二十年ほど前の話になるが、世界的なベストセラーになり、映画もヒットしたサイコ・スリーラーはこれ。
主人公のレクター博士は優秀な精神科医だったが、多くの患者を殺してその肉を食べるという犯罪で、精神異常犯罪者用の病院に収監されている。前作の「レッド・ドラゴン」では、主人公はFBIの元調査官グレアムであるが、レクター博士は脇役で登場する。レッド・ドラゴンにとりつかれた一家殺害犯人を捜査するために、グレアムはレクター博士からアドバイスをもらう。

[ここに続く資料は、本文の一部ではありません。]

-- ==== Sys2Proof/Machine/State.lean ====
section
/-! DEFINITION. The state of one block (spec 10_state R20), its ports (10_state R36), the records it emits
(30_encoding R84), the reasons a step can stop, and the power-on state (70_reset_and_hazards R190). -/

namespace Sys2Proof.Machine

/-- One sample of the input ports, one event (10_state R36, 30_encoding R78). A field the kind does not use carries any
value and no rule reads it. -/
structure PortSample where
  /-- `ev_kind`. -/
  kind : EvKind
  /-- `ev_t0`: the timestamp of a session event, the start time of a byte. -/
  t0 : TS
  /-- `ev_t1`: the end time of a byte. -/
  t1 : TS
  /-- `ev_line`: read by no rule (30_encoding R79). -/
  line : Line
  /-- `ev_byte`: the value of a byte-transfer. -/
  byte : Byte
deriving DecidableEq, Repr

/-- A Decoded Record (30_encoding R84; the fields of each variant: R82). -/
structure Record where
  kind : RecKind
  addr : Option RegAddr
  /-- The 4-character address key. -/
  key : Option Text
  name : Option Mnemonic
  payload : List Byte
  /-- `hexs` of the payload, always (30_encoding R84). -/
  payloadHex : Text
  msg : Text
  tStart : TS
  tEnd : TS
  /-- The identifier, when one is attached. -/
  id : Option Ident
deriving DecidableEq, Repr

/-- The Transaction registers that some rule reads (the table of 10_state R20). -/
inductive Reg where
  | op | addrHi | addrLo | name | rem | tOpStart | tWrStart
deriving DecidableEq, Repr

/-- Why a step stops with a fault. -/
inductive Fault where
  /-- A rule read a Transaction register that is unwritten, the spec's own reset and discard value. The spec makes this
  read a fault of the model (10_state, opening paragraph; 92_eei_decisions D7, D33; 93_implementation_defined U5). Raised by the register reads of `Machine/Operands.lean` and by
  `fetchWord`. Safe: in no reachable state does a rule read an unwritten register (10_state R37). -/
  | readUnwritten (r : Reg)
deriving DecidableEq, Repr

/-- Why a step refuses. -/
inductive Refusal where
  /-- An instruction of the decode map that has no meaning in this model yet. No arm of `exec` answers it. Safe. -/
  | notModelled (mnemonic : String)
  /-- The decode word matches no row: BYTE_TRANSFER with the state code 0b110 or 0b111 (30_encoding R81, R85; 93 U7:
  refuse). Raised by `step`. Safe: `FsmState` has no such code, so no state forms such a word. -/
  | noRow
deriving DecidableEq, Repr

/-- The state of one block (10_state R20), with its ports and the host's side of them. A register that is unwritten
holds `none`, as the spec's opening paragraph of 10_state says. -/
structure State where
  /-- 10_state R21. -/
  st : FsmState
  /-- 10_state R22. -/
  op : Option Opcode
  /-- 10_state R23. -/
  addrHi : Option Byte
  /-- 10_state R24. -/
  addrLo : Option Byte
  /-- 10_state R25. -/
  name : Option Mnemonic
  /-- 10_state R26. -/
  wc : Option Byte
  /-- 10_state R27. -/
  rem : Option RemCount
  /-- 10_state R28: the payload buffer; `plen` is its length. -/
  pbuf : List Byte
  /-- 10_state R29. -/
  tOpStart : Option TS
  /-- 10_state R30. -/
  tHdrEnd : Option TS
  /-- 10_state R31. -/
  tWrStart : Option TS
  /-- 10_state R32; an optional Mnemonic, `none` before the first result. -/
  prevName : Option Mnemonic
  /-- The output ports `rec_*` of the last step: the record it emitted, or none (10_state R36, 60_exceptions R177). -/
  out : Option Record
  /-- The model's own field, log entry 5: the events the host has still to deliver, the next one first
  (70_reset_and_hazards R195, R198). -/
  inp : List PortSample
  /-- The model's own field, log entry 4: the records the host has taken, in order: a run's observation
  (00_scope R10, 70_reset_and_hazards R197, R198). -/
  taken : List Record
deriving DecidableEq, Repr

/-- `plen`, the number of payload bytes in the buffer (10_state R28). -/
abbrev State.plen (s : State) : Nat := s.pbuf.length

/-- The bound the buffer keeps: at most 1020 bytes (10_state R28, R37 item 7). A list of bytes has no second form, so
equal buffers are equal data. -/
def Memory.wf (buf : List Byte) : Bool := buf.length ≤ 1020

/-- The power-on state (70_reset_and_hazards R190): `st = CMD`, an empty buffer, `prev_name = none` and every Transaction
register unwritten. Nothing has been delivered or emitted yet. -/
def State.reset : State where
  st := .cmd
  op := none
  addrHi := none
  addrLo := none
  name := none
  wc := none
  rem := none
  pbuf := []
  tOpStart := none
  tHdrEnd := none
  tWrStart := none
  prevName := none
  out := none
  inp := []
  taken := []

/-- What a meaning answers. -/
abbrev Result := Host.Outcome State Fault Refusal

end Sys2Proof.Machine
end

本作の「羊たちの沈黙」では、犯罪者用病院に収監されているレクター博士は、FBIの女性訓練生クラリスに助言を与え、バッファロゥ・ビルというあだ名のある連続殺人犯の捜査に協力するとともに、天才犯罪者としての恐ろしい姿を現し、不可能と思われた監獄からの脱出劇を演じて見せる。ということは、主人公のレクター博士は犯罪者であるとともに、いわゆる安楽椅子探偵でもある。
次回の「ハンニバル」では、復讐を図ろうとする大富豪のメイスンが、悠々自適で優雅な生活を送っているレクター博士に魔の手を伸ばし、さまざまな手段を使って絶体絶命の窮地に追い込む。
いわゆるレクター博士三部作は、悪の魅力をたっぷり描き、異常と不気味から始まり恐怖と戦慄にいたる物語を創り出している。